## [What is needed]
Instruction for the data below: set down exactly the lines from the line with "stalled one. -/" to the line with "[he, hc] at ht", inclusive, and no others.

━━ Task data

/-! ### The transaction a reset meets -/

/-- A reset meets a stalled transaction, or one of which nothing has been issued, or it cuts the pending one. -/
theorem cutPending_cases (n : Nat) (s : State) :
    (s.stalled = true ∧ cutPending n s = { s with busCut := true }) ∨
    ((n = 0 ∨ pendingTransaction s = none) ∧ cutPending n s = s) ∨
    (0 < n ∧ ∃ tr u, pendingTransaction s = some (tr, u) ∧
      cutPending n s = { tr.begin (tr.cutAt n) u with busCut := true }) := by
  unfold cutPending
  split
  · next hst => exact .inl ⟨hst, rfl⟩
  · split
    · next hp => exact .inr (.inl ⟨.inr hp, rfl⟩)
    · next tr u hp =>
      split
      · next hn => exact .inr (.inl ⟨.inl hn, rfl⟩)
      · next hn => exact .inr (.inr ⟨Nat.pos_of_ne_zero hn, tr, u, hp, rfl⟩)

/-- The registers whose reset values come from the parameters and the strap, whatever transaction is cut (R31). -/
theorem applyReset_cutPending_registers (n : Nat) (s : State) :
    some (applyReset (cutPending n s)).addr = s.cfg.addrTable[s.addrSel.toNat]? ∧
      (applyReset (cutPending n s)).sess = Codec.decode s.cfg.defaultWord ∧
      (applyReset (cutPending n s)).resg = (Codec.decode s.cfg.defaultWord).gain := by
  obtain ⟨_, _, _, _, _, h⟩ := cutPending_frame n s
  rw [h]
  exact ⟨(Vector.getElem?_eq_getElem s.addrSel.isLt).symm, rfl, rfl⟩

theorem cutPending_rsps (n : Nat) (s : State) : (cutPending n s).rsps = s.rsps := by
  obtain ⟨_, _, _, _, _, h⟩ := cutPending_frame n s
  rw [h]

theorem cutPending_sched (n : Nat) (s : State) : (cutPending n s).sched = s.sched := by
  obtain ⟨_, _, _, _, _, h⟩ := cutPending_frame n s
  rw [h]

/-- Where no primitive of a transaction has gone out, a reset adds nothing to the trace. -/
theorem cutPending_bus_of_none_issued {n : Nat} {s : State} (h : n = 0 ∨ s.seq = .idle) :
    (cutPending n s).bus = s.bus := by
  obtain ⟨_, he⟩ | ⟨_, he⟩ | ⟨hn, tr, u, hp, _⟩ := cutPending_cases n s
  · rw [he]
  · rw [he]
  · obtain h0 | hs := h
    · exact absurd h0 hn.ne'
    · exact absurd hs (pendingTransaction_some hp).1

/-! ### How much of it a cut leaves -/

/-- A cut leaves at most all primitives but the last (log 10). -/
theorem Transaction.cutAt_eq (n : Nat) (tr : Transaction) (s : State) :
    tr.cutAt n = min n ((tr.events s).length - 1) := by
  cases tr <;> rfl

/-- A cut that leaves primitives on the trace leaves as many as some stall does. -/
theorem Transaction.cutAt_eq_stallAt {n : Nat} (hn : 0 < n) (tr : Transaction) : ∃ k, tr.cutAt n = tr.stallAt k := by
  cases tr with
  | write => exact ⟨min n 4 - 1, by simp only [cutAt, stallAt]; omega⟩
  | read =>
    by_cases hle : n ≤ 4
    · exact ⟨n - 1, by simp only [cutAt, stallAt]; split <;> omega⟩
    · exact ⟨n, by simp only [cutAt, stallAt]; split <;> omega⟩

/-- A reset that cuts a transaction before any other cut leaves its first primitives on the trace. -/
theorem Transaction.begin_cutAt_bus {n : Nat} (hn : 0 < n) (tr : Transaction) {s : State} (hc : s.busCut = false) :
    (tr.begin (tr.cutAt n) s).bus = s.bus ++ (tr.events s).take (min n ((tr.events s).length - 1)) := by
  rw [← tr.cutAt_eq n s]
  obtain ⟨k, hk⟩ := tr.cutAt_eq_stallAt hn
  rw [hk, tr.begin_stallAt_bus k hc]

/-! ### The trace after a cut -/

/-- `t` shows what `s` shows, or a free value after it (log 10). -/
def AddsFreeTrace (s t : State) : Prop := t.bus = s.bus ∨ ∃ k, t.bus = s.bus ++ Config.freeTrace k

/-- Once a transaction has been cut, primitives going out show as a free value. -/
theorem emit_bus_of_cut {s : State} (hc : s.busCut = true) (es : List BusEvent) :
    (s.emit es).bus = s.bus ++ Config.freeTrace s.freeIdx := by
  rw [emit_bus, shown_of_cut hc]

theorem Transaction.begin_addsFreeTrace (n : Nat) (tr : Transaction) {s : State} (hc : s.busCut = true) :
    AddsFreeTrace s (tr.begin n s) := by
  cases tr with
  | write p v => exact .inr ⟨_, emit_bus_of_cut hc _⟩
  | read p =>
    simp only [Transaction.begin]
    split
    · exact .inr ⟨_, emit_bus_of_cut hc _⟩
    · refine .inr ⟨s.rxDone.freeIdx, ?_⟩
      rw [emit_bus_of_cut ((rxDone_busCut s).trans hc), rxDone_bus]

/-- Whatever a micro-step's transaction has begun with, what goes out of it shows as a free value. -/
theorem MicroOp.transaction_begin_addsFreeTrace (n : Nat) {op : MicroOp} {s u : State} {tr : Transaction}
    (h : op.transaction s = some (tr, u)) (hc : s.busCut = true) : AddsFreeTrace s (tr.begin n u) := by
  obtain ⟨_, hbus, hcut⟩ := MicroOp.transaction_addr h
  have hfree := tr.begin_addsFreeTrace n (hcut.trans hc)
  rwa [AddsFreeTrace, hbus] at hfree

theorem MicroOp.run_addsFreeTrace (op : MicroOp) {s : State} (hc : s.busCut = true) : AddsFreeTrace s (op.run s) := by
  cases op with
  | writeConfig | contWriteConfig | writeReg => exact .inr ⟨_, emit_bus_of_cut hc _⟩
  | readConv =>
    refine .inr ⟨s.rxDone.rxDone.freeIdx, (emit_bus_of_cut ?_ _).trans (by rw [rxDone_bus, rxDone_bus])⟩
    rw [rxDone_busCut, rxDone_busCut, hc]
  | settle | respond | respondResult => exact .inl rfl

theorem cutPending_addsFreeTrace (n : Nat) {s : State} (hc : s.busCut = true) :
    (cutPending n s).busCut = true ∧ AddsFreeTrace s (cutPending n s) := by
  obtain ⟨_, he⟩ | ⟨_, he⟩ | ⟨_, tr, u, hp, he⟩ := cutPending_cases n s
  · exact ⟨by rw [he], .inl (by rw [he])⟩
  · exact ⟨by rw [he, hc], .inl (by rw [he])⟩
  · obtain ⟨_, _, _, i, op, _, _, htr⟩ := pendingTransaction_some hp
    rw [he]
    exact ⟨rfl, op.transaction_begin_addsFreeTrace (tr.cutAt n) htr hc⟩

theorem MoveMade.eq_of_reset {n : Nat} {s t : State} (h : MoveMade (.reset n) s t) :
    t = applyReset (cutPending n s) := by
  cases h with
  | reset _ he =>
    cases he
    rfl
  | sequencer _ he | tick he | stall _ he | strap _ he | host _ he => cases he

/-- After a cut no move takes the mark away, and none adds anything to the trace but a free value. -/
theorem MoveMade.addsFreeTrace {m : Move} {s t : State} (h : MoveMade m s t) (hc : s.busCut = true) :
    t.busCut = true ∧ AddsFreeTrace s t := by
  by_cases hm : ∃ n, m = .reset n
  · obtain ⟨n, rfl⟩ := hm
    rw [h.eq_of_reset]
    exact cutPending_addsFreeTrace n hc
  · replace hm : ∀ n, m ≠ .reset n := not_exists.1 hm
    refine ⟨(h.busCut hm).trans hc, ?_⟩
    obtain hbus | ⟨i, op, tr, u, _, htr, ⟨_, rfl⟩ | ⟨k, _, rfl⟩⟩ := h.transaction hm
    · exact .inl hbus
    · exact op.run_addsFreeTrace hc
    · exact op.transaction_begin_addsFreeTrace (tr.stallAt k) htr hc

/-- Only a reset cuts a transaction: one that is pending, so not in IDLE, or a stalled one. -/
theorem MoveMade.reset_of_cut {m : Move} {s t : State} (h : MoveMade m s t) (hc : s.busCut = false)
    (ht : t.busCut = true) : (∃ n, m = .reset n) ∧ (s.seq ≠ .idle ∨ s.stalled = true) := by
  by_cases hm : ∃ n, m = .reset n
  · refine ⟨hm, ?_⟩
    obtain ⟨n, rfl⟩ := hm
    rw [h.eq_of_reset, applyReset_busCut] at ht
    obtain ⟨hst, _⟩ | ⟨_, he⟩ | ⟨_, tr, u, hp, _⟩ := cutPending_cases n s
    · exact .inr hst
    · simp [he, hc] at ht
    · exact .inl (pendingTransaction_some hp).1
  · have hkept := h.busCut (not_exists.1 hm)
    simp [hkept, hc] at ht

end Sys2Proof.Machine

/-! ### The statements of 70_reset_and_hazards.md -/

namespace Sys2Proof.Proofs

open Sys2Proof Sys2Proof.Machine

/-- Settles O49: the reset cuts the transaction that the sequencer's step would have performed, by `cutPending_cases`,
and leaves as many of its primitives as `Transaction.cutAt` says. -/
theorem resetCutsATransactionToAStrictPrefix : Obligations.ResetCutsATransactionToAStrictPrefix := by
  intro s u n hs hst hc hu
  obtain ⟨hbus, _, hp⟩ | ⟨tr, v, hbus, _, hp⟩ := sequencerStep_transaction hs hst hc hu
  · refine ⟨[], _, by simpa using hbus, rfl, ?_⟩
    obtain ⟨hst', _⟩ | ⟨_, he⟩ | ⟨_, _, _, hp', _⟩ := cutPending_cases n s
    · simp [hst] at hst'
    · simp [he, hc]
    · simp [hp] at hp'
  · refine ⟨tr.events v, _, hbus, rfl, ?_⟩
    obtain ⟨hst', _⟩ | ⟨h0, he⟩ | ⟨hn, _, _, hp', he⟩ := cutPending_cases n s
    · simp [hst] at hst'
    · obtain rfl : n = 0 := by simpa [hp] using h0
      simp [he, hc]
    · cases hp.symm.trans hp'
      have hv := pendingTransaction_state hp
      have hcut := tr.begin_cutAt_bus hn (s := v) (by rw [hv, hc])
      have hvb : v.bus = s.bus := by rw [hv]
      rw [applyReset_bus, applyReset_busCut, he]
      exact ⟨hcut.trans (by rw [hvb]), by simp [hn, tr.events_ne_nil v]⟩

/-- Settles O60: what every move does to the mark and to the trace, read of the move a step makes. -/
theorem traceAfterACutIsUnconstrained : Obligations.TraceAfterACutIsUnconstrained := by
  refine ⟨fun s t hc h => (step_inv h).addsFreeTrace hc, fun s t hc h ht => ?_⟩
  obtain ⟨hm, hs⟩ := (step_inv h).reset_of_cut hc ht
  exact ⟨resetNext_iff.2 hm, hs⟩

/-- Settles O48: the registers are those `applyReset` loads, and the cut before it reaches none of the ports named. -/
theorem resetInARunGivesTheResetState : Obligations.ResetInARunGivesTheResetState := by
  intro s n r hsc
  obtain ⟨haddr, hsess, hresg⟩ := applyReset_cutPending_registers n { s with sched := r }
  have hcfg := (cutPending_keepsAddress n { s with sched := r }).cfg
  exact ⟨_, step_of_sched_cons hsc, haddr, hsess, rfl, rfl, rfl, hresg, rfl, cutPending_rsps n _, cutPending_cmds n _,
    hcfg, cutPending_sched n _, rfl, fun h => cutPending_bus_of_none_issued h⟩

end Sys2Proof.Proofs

━━━━
━━ Task data

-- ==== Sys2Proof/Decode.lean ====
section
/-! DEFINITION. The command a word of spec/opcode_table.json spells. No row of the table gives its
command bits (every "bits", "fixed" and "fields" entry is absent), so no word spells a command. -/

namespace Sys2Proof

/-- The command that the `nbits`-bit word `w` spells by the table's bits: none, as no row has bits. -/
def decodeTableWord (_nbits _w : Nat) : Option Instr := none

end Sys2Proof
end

━━━━

## [Written reply]
/-- Only a reset cuts a transaction: one that is pending, so not in IDLE, or a stalled one. -/
theorem MoveMade.reset_of_cut {m : Move} {s t : State} (h : MoveMade m s t) (hc : s.busCut = false)
    (ht : t.busCut = true) : (∃ n, m = .reset n) ∧ (s.seq ≠ .idle ∨ s.stalled = true) := by
  by_cases hm : ∃ n, m = .reset n
  · refine ⟨hm, ?_⟩
    obtain ⟨n, rfl⟩ := hm
    rw [h.eq_of_reset, applyReset_busCut] at ht
    obtain ⟨hst, _⟩ | ⟨_, he⟩ | ⟨_, tr, u, hp, _⟩ := cutPending_cases n s
    · exact .inr hst
    · simp [he, hc] at ht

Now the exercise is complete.